/-- Settles O36: the two changes have their causes, and completion and reset leave BUSY = 0. -/
theorem busyChangesOnlyByCommandAndEngine : Obligations.BusyChangesOnlyByCommandAndEngine := fun _ _ hx =>
  ⟨cause_of_busy_set hx, cause_of_busy_cleared hx, idle_of_completion hx,
    fun ⟨_, h⟩ => (idle_unkeyed_of_reset hx h).2⟩

end Sys2Proof.Machine

/-! Runs: a list of host accesses one step at a time, the command in flight that it leaves alone, the secret it does
not reveal, and the completion that is never far (10_state.md R28, R38, 70_reset_and_hazards.md R173). -/

namespace Sys2Proof.Machine

open Sys2Proof.Safety

variable {s t : State}

/-! ### Running a list of host accesses -/

theorem agenda_of_hostWrite {off : BitVec 12} {size : AccessSize} {v : Word} (hx : hostWrite off size v s = .next t) :
    t.agenda = s.agenda := by
  obtain ⟨e, hw⟩ | ⟨-, -, hw | ⟨-, hw⟩ | ⟨-, hw⟩ | ⟨-, hw⟩ | ⟨-, hw⟩ | ⟨-, i, -, hw⟩⟩ :=
    hostWrite_cases off size v s
  case inr.inr.inr.inr.inr.inr =>
    obtain ⟨-, -, -, -, -, -, hagenda, -⟩ := acceptanceFrame i s t (hw.symm.trans hx)
    exact hagenda
  all_goals
    cases hw.symm.trans hx
    simp

/-- A host access takes no turn off the agenda but its own. -/
theorem agenda_of_hostTurn {a : Access} (hx : hostTurn a s = .next t) : t.agenda = s.agenda := by
  cases a with
  | read off size =>
    cases hx
    obtain ⟨-, -, hr⟩ | ⟨-, -, hr⟩ | ⟨-, hr⟩ := hostRead_cases off size s <;> simp [hr]
  | write off size v => exact agenda_of_hostWrite (s := s.withReply _) hx

/-- The induction over a list of host accesses, for a relation between two machines that every access keeps. -/
theorem run_accesses_related {R : State → State → Prop}
    (hkept : ∀ (a : Access) (s t : State), R s t →
      ∃ s' t', hostTurn a s = .next s' ∧ hostTurn a t = .next t' ∧ R s' t')
    (hagenda : ∀ (x : List Turn) (s t : State), R s t → R (s.withAgenda x) (t.withAgenda x))
    (as : List Access) (hs : s.agenda = as.map .host) (ht : t.agenda = as.map .host) (h : R s t) :
    ∃ s' t', Sys2Proof.core.run as.length s = .next s' ∧ Sys2Proof.core.run as.length t = .next t' ∧ R s' t' := by
  induction as generalizing s t with
  | nil => exact ⟨s, t, run_zero s, run_zero t, h⟩
  | cons a as ih =>
    obtain ⟨s', t', hs', ht', hR⟩ := hkept a _ _ (hagenda (as.map .host) s t h)
    obtain ⟨s'', t'', hruns, hrunt, hend⟩ := ih (agenda_of_hostTurn hs') (agenda_of_hostTurn ht') hR
    refine ⟨s'', t'', ?_, ?_, hend⟩
    · rw [List.length_cons, run_succ _ ((step_of_host hs).trans hs'), hruns]
    · rw [List.length_cons, run_succ _ ((step_of_host ht).trans ht'), hrunt]

/-- The same for a property of one machine. -/
theorem run_accesses {P : State → Prop}
    (hkept : ∀ (a : Access) (s : State), P s → ∃ s', hostTurn a s = .next s' ∧ P s')
    (hagenda : ∀ (x : List Turn) (s : State), P s → P (s.withAgenda x))
    (as : List Access) (hs : s.agenda = as.map .host) (h : P s) :
    ∃ s', Sys2Proof.core.run as.length s = .next s' ∧ P s' := by
  obtain ⟨s', _, hrun, -, rfl, hP⟩ := run_accesses_related (R := fun s t => s = t ∧ P s)
    (fun a s _ ⟨hst, hP⟩ => by
      obtain ⟨s', hs', hP'⟩ := hkept a s hP
      exact ⟨s', s', hs', hst ▸ hs', rfl, hP'⟩)
    (fun x s _ ⟨hst, hP⟩ => ⟨hst ▸ rfl, hagenda x s hP⟩) as hs hs ⟨rfl, h⟩
  exact ⟨s', hrun, hP⟩

/-! ### The command in flight (60_exceptions.md R140) -/

/-- A command is in flight in `t`, and it and all that its completion reads are as in `s`. -/
structure SameInFlight (s t : State) : Prop where
  busy : t.busy = true
  pending : t.pending = s.pending
  ctx : t.ctx = s.ctx
  key : t.key = s.key
  keylen : t.keylen = s.keylen
  dataL : t.dataL = s.dataL
  dataR : t.dataR = s.dataR
  keyed : t.keyed = s.keyed

theorem sameInFlight_refl (hbusy : s.busy = true) : SameInFlight s s := ⟨hbusy, rfl, rfl, rfl, rfl, rfl, rfl, rfl⟩

theorem sameInFlight_raiseError (h : SameInFlight s t) (e : ErrorCode) : SameInFlight s (raiseError e t) := by
  obtain ⟨-, he⟩ | ⟨-, he⟩ := raiseError_cases e t <;> rw [he]
  · exact h
  · exact { h with }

#### [Exercise]
Take every line from the listing above that includes the word "withAgenda" and copy it.

#### [Task answer]
    (hagenda : ∀ (x : List Turn) (s t : State), R s t → R (s.withAgenda x) (t.withAgenda x))
    (hagenda : ∀ (x : List Turn) (s : State), P s → P (s.withAgenda x))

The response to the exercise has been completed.